Tuesday, March 17th, 2020 6:20am MDT

This Week in Denver Weather History

This week is Denver and Thornton weather history is notable for many reasons.  2003 stands out as an extremely eventful year this week in weather history.  From March 17th to the 19th of that year, Denver was hit by one of its largest snowstorms in history.  Also, we see our first mention of a tornado for the year, also in 2003, on March 17th.  The twister hit near Strasburg but was short-lived and caused no damage.  These events serve as a reminder that winter is not over and severe weather can strike at any time.

From the National Weather Service:


In 1906…an extended cold and blustery period occurred with light snow totaling 14.4 inches over 11 consecutive days. The greatest amount of snow on a single day was 4.0 inches on the 15th. Only a trace of snow fell on the 12th and 17th. High temperatures were below freezing for the entire period. The coldest were 14 degrees on the 16th and 18 degrees on the 17th. Both readings were record low maximums for the dates. Low temperatures were mostly in the single digits. The coldest were 2 degrees below zero on the 16th and 5 degrees below zero on the 19th. Northeast winds were sustained to 22 mph on the 9th. North winds were sustained to 36 mph on the 10th…32 mph on the 13th…and 22 mph on the 15th.


In 1880…a protracted cold spell resulted in 8 temperature records being set. Record low temperatures for the date were set when the temperature dipped to 10 degrees below zero on the 13th and 14th…8 degrees below zero on the 12th and 15th…and 4 degrees below zero on the 16th. Daily record low maximum temperatures were set with 11 degrees on the 12th…12 degrees on the 13th…and 19 degrees on the 15th.


In 1906…snowfall totaled 8.0 inches over downtown Denver.


In 1908…a warm spell resulted in daily record high minimum temperatures on 3 consecutive days: 54 degrees on the 14th…52 degrees on the 15th…and 56 degrees on the 16th… Also the all-time record high minimum for the month of March. High temperatures ranged from 65 degrees on the 14th to 72 degrees on the 16th.
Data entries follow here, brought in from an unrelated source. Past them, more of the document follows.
/-- An engine writes the status of an operation, in a pair for both twins (R201, R316), and the waits for it end. -/
def State.writeStatus (s : State) (op : Nat) (x : Word) (j : Option Join := none) : State :=
  (s.mapGroups fun g => g.writeStatus op x j).satisfyAll Group.resultsIn

/-- Makes the waits that `p` picks end in the same trap; TRAPLANES receives each group's EM. -/
def State.failAll (s : State) (p : Group → Wait → Bool) (cause : Nat) (info : Group → Word) : State :=
  (s.waiters p).foldl (fun s g => s.failOne g.key cause (info g) g.em) s

/-! Checks made again (R134, and the last of R132). -/

/-- The lanes of a wait that have not been served. -/
def Wait.todo : Wait → List Lane
  | .lanes _ _ _ l => l
  | _ => []

/-- The mask of unserved lanes. -/
def Wait.unserved (w : Wait) : Mask := w.todo.foldl (fun m l => m ||| oneLane l.lane) 0

/-- The launches that a wait's targets name. -/
def State.targetLids (s : State) (g : Group) (w : Wait) : List (BitVec 32) :=
  (s.targets g w).filterMap fun t => match t.who with
    | some (.launch lid) => some lid
    | _ => none

/-- A wait of a group is checked against some targets while it is pending: a fault ends the wait, otherwise it holds what the check
gives, and what it held on launches that are still targets. -/
def State.recheck (s : State) (g : Group) (w : Wait) (ts : List Target) : State :=
  let c := s.checkWait g (w.kind fun h => s.ownsChannel g.launch h) ts
  match c.fault with
  | some (cause, info, _) =>
    s.failOne g.key cause info (match w with | .lanes _ _ _ _ => w.unserved | _ => g.em)
  | none =>
    let lids := s.targetLids g w
    let keep := g.holds.filter fun i => s.proms.any fun p => p.id == i && lids.contains p.target
    let twice := c.holds.filter keep.contains
    let s := c.st.dropWaits (twice ++ g.holds.filter fun i => !keep.contains i)
    s.onGroup g.key fun g => { g with holds := keep ++ c.holds.filter fun i => !keep.contains i }

/-- Granules have been bound again: the lanes whose words lie in them are checked against the new binding (R134). DEDUCED (log 46). -/
def State.recheckGranules (s : State) (grans : List Nat) : State :=
  let touched := fun (w : Wait) => w.todo.filter fun l => grans.contains (granuleKey l.word)
  (s.waiters fun _ w => !(touched w).isEmpty).foldl (fun s g =>
    match g.wait with
    | some w => s.recheck ((s.group? g.key).getD g) w ((touched w).map s.laneTarget)
    | none => s) s

/-- A launch has joined a queue's producer set or a domain's member set: the waits on it are checked (R132). -/
def State.recheckJoin (s : State) (lid : BitVec 32) (p : Wait → Bool) : State :=
  (s.waiters fun _ w => p w).foldl (fun s g =>
    match g.wait with
    | some w =>
      let g := (s.group? g.key).getD g
      s.recheck g w ((s.targets g w).filter fun t => t.who == some (.launch lid))
    | none => s) s

/-! Reversion (R138, R140). -/

/-- A record's charged slots are free. -/
def State.freeCharges (s : State) (id : Nat) : State :=
  { s with launches := s.launches.map fun l => { l with reserve := l.reserve.map fun x => (x.1, if x.2 == some id then none else x.2) } }

/-- A record leaves: the slots that it charges are free, and no wait holds it. -/
def State.forget (s : State) (id : Nat) : State :=
  let s := s.freeCharges id
  State.mapGroups { s with proms := s.proms.filter fun p => p.id != id } fun g => { g with holds := g.holds.filter fun i => i != id }

/-- A team leaves its charged slot (R138): another Held record of the target takes over its residency, in a free reserve slot of its own
sponsor on the team's core, or uncharged; else it stays where free room covers it, or is swapped out. No slot on
another core is taken. DESIGN CHOICE (log 72). -/
def State.leaveSlot (s : State) (t : Team) : State :=
  let others := s.proms.filter fun p => p.target == t.launch && p.cls == .held
  let s := s.onTeamOnly t fun t => { t with charged := none }
  let t := { t with charged := none }
  match others.find? fun p => match s.liveLaunch? p.sponsor with
      | some l => (l.reserve.any fun x => x.1 == t.core && x.2.isNone) && (teamRoom l.desc).covers (teamRoom (s.desc t.launch))
      | none => false with
  | some p => s.charge p.sponsor t.core p.id t
  | none =>
    if !others.isEmpty then s
    else if s.fitsOn false (s.reachOf t.launch) t.core (teamRoom (s.desc t.launch)) fun x => x.same t then s
    else s.swapOut t.launch t.idx

/-- The teams that sit in a record's charged slots. -/
def State.chargedBy (s : State) (p : Prom) : List Team := s.teams.filter fun t => t.charged == some p.id && t.at_ == .resident

/-- The waits that hold one record hold another instead. -/
def State.rehold (s : State) (a b : Nat) : State :=
  s.mapGroups fun g => if g.holds.contains a then { g with holds := (b :: g.holds.filter fun i => i != a && i != b) } else g

/-- A record takes a lower class, with its charges gone, or becomes one with the record that the target has from its sponsor at that
class (R135, R140). DESIGN CHOICE (log 72). -/
def State.lowerRecord (s : State) (p : Prom) (e : Class) : State :=
  let ts := s.chargedBy p
  let s := s.freeCharges p.id
  let s := match s.proms.find? fun q => q.id != p.id && q.target == p.target && q.sponsor == p.sponsor && q.cls == e with
    | some q =>
      let s := s.rehold p.id q.id
      { s with proms := updAll (fun x => x.id == q.id) (fun x => { x with count := x.count + p.count }) (s.proms.filter fun x => x.id != p.id) }
    | none => { s with proms := updAll (fun x => x.id == p.id) (fun x => { x with cls := e, charged := 0 }) s.proms }
  ts.foldl State.leaveSlot s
In 1983…a heavy wet snowstorm buried metro Denver with the foothills receiving the most. Conifer recorded 34 inches of snow with 4 feet measured at Coal Creek Canyon in the foothills northwest of Denver. The storm left 6 to 10 inches of snow across metro Denver. Boulder received 12 to 18 inches. Flight operations at Stapleton International Airport were limited to one runway for a time. Some roads and schools were closed…and power outages occurred when wet snow downed lines. Snowfall on the 15th and 16th totaled 7.2 inches at Stapleton International Airport where north winds gusted to 30 mph. Maximum snow depth on the ground was only 6 inches due to melting.


In 1902…northwest winds were sustained to 54 mph with gusts as high as 60 mph.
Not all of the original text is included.